No.
Not sure what you mean after expiring. But since the filesystem name will remain the same, you will need to rename the old filespace to something else before you start backing up to the new filesystem or else the backup will fail.
marclant,
I did a lab:
dd if=/dev/zero of=/tmp/disk bs=1G count=10
losetup /dev/loop0 /tmp/disk
mkfs.ext4 /dev/loop0
mkdir /mnt/disk
mount -t ext4 /dev/loop0 /mnt/disk/
Copied some data to /mnt/disk...
dsmc incr /mnt/disk/
umount /mnt/disk
mkfs.xfs -f /dev/loop0
mount -t xfs /dev/loop0 /mnt/disk/
Copied the same data to /mnt/disk/ and I did another incremental...
dsmc incr /mnt/disk/
Output:
IBM Tivoli Storage Manager
Command Line Backup-Archive Client Interface
Client Version 7, Release 1, Level 2.0
Client date/time: 12/13/2016 19:41:21
(c) Copyright by IBM Corporation and other(s) 1990, 2015. All Rights Reserved.
Node Name: CENTOS-TEST
Session established with server BKPRJ1R: Linux/x86_64
Server Version 7, Release 1, Level 3.0
Server date/time: 12/13/2016 19:41:05 Last access: 12/13/2016 19:34:45
Incremental backup of volume '/mnt/disk/'
Updating--> 308 /mnt/disk/dsmerror.log [Sent]

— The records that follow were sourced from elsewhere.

/-! `setPlough` -/

@[simp] theorem setPlough_pending (k : Nat) (o : Plough) : (setPlough k o s).pending = s.pending := rfl
@[simp] theorem setPlough_now (k : Nat) (o : Plough) : (setPlough k o s).now = s.now := rfl
@[simp] theorem setPlough_free (k : Nat) (o : Plough) : (setPlough k o s).free = s.free := rfl
@[simp] theorem setPlough_out (k : Nat) (o : Plough) : (setPlough k o s).out = s.out := rfl
@[simp] theorem setPlough_fuse (k : Nat) (o : Plough) : (setPlough k o s).fuse = s.fuse := rfl
@[simp] theorem setPlough_cln (k : Nat) (o : Plough) : (setPlough k o s).cln = s.cln := rfl
@[simp] theorem setPlough_fld (k : Nat) (o : Plough) : (setPlough k o s).fld = s.fld := rfl
@[simp] theorem setPlough_kln (k : Nat) (o : Plough) : (setPlough k o s).kln = s.kln := rfl
@[simp] theorem setPlough_tir (k : Nat) (o : Plough) : (setPlough k o s).tir = s.tir := rfl
@[simp] theorem setPlough_chr (k : Nat) (o : Plough) : (setPlough k o s).chr = s.chr := rfl
@[simp] theorem setPlough_sdb (k : Nat) (o : Plough) : (setPlough k o s).sdb = s.sdb := rfl
@[simp] theorem setPlough_gln (k : Nat) (o : Plough) : (setPlough k o s).gln = s.gln := rfl
@[simp] theorem setPlough_hlt (k : Nat) (o : Plough) : (setPlough k o s).hlt = s.hlt := rfl
@[simp] theorem setPlough_sec (k : Nat) (o : Plough) : (setPlough k o s).sec = s.sec := rfl
@[simp] theorem setPlough_oln (k : Nat) (o : Plough) : (setPlough k o s).oln = s.oln := rfl
@[simp] theorem setPlough_trn (k : Nat) (o : Plough) : (setPlough k o s).trn = s.trn := rfl
@[simp] theorem setPlough_hdl (k : Nat) (o : Plough) : (setPlough k o s).hdl = s.hdl := rfl
@[simp] theorem setPlough_mod (k : Nat) (o : Plough) : (setPlough k o s).mod = s.mod := rfl

/-! `badAccess` -/

@[simp] theorem badAccess_pending (bar : Bar) (off : Nat) : (badAccess bar off s).pending = s.pending := rfl
@[simp] theorem badAccess_now (bar : Bar) (off : Nat) : (badAccess bar off s).now = s.now := rfl
@[simp] theorem badAccess_free (bar : Bar) (off : Nat) : (badAccess bar off s).free = s.free := rfl
@[simp] theorem badAccess_out (bar : Bar) (off : Nat) : (badAccess bar off s).out = s.out := rfl
@[simp] theorem badAccess_fuse (bar : Bar) (off : Nat) : (badAccess bar off s).fuse = s.fuse := rfl
@[simp] theorem badAccess_fld (bar : Bar) (off : Nat) : (badAccess bar off s).fld = s.fld := rfl
@[simp] theorem badAccess_kln (bar : Bar) (off : Nat) : (badAccess bar off s).kln = s.kln := rfl
@[simp] theorem badAccess_emb (bar : Bar) (off : Nat) : (badAccess bar off s).emb = s.emb := rfl
@[simp] theorem badAccess_tir (bar : Bar) (off : Nat) : (badAccess bar off s).tir = s.tir := rfl
@[simp] theorem badAccess_chr (bar : Bar) (off : Nat) : (badAccess bar off s).chr = s.chr := rfl
@[simp] theorem badAccess_sdb (bar : Bar) (off : Nat) : (badAccess bar off s).sdb = s.sdb := rfl
@[simp] theorem badAccess_gln (bar : Bar) (off : Nat) : (badAccess bar off s).gln = s.gln := rfl
@[simp] theorem badAccess_hlt (bar : Bar) (off : Nat) : (badAccess bar off s).hlt = s.hlt := rfl
@[simp] theorem badAccess_sec (bar : Bar) (off : Nat) : (badAccess bar off s).sec = s.sec := rfl
@[simp] theorem badAccess_oln (bar : Bar) (off : Nat) : (badAccess bar off s).oln = s.oln := rfl
@[simp] theorem badAccess_trn (bar : Bar) (off : Nat) : (badAccess bar off s).trn = s.trn := rfl
@[simp] theorem badAccess_hdl (bar : Bar) (off : Nat) : (badAccess bar off s).hdl = s.hdl := rfl
@[simp] theorem badAccess_mod (bar : Bar) (off : Nat) : (badAccess bar off s).mod = s.mod := rfl

/-! `dropDoorbell` -/

@[simp] theorem dropDoorbell_pending  : (dropDoorbell  s).pending = s.pending := rfl
@[simp] theorem dropDoorbell_now  : (dropDoorbell  s).now = s.now := rfl
@[simp] theorem dropDoorbell_free  : (dropDoorbell  s).free = s.free := rfl
@[simp] theorem dropDoorbell_out  : (dropDoorbell  s).out = s.out := rfl
@[simp] theorem dropDoorbell_fuse  : (dropDoorbell  s).fuse = s.fuse := rfl
@[simp] theorem dropDoorbell_fld  : (dropDoorbell  s).fld = s.fld := rfl
@[simp] theorem dropDoorbell_kln  : (dropDoorbell  s).kln = s.kln := rfl
@[simp] theorem dropDoorbell_emb  : (dropDoorbell  s).emb = s.emb := rfl
@[simp] theorem dropDoorbell_tir  : (dropDoorbell  s).tir = s.tir := rfl
@[simp] theorem dropDoorbell_chr  : (dropDoorbell  s).chr = s.chr := rfl
@[simp] theorem dropDoorbell_sdb  : (dropDoorbell  s).sdb = s.sdb := rfl
@[simp] theorem dropDoorbell_gln  : (dropDoorbell  s).gln = s.gln := rfl
@[simp] theorem dropDoorbell_hlt  : (dropDoorbell  s).hlt = s.hlt := rfl
@[simp] theorem dropDoorbell_sec  : (dropDoorbell  s).sec = s.sec := rfl
@[simp] theorem dropDoorbell_oln  : (dropDoorbell  s).oln = s.oln := rfl
@[simp] theorem dropDoorbell_trn  : (dropDoorbell  s).trn = s.trn := rfl
@[simp] theorem dropDoorbell_hdl  : (dropDoorbell  s).hdl = s.hdl := rfl
@[simp] theorem dropDoorbell_mod  : (dropDoorbell  s).mod = s.mod := rfl

/-! `countFetch` -/

@[simp] theorem countFetch_pending (cls queue : Nat) : (countFetch cls queue s).pending = s.pending := rfl
@[simp] theorem countFetch_now (cls queue : Nat) : (countFetch cls queue s).now = s.now := rfl
@[simp] theorem countFetch_free (cls queue : Nat) : (countFetch cls queue s).free = s.free := rfl
@[simp] theorem countFetch_out (cls queue : Nat) : (countFetch cls queue s).out = s.out := rfl
@[simp] theorem countFetch_fuse (cls queue : Nat) : (countFetch cls queue s).fuse = s.fuse := rfl
@[simp] theorem countFetch_cln (cls queue : Nat) : (countFetch cls queue s).cln = s.cln := rfl
@[simp] theorem countFetch_fld (cls queue : Nat) : (countFetch cls queue s).fld = s.fld := rfl
@[simp] theorem countFetch_kln (cls queue : Nat) : (countFetch cls queue s).kln = s.kln := rfl
@[simp] theorem countFetch_emb (cls queue : Nat) : (countFetch cls queue s).emb = s.emb := rfl
@[simp] theorem countFetch_tir (cls queue : Nat) : (countFetch cls queue s).tir = s.tir := rfl
@[simp] theorem countFetch_chr (cls queue : Nat) : (countFetch cls queue s).chr = s.chr := rfl
@[simp] theorem countFetch_sdb (cls queue : Nat) : (countFetch cls queue s).sdb = s.sdb := rfl
@[simp] theorem countFetch_gln (cls queue : Nat) : (countFetch cls queue s).gln = s.gln := rfl
@[simp] theorem countFetch_hlt (cls queue : Nat) : (countFetch cls queue s).hlt = s.hlt := rfl
@[simp] theorem countFetch_sec (cls queue : Nat) : (countFetch cls queue s).sec = s.sec := rfl
@[simp] theorem countFetch_oln (cls queue : Nat) : (countFetch cls queue s).oln = s.oln := rfl
@[simp] theorem countFetch_trn (cls queue : Nat) : (countFetch cls queue s).trn = s.trn := rfl
@[simp] theorem countFetch_mod (cls queue : Nat) : (countFetch cls queue s).mod = s.mod := rfl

Updating--> 6,871,861,248 /mnt/disk/dummy_file.out [Sent]
Directory--> 6 /mnt/disk/lost+found [Sent]
Successful incremental backup of '/mnt/disk/*'
Total number of objects inspected: 4
Total number of objects backed up: 1
Total number of objects updated: 2
Total number of objects rebound: 0
Total number of objects deleted: 0
Total number of objects expired: 0
Total number of objects failed: 0
Total number of objects encrypted: 0
Total number of objects grew: 0
Total number of retries: 0
Total number of bytes inspected: 6.39 GB
Total number of bytes transferred: 107 B
Data transfer time: 0.00 sec
Network data transfer rate: 0.00 KB/sec
Aggregate data transfer rate: 0.02 KB/sec
Objects compressed by: 0%
Total data reduction ratio: 100.00%
Elapsed processing time: 00:00:05
Why did it work? Maybe because It's a
loop device... I don't know, maybe I will realize some inconsistencies more later.
But let us supose that It will not work. So, to solve this, I would rename the old filespace to something else before backing up the new filesystem.
The question is:
Will the backup data stored on old filespace remain active forever? Right? If so I have to expire it someday.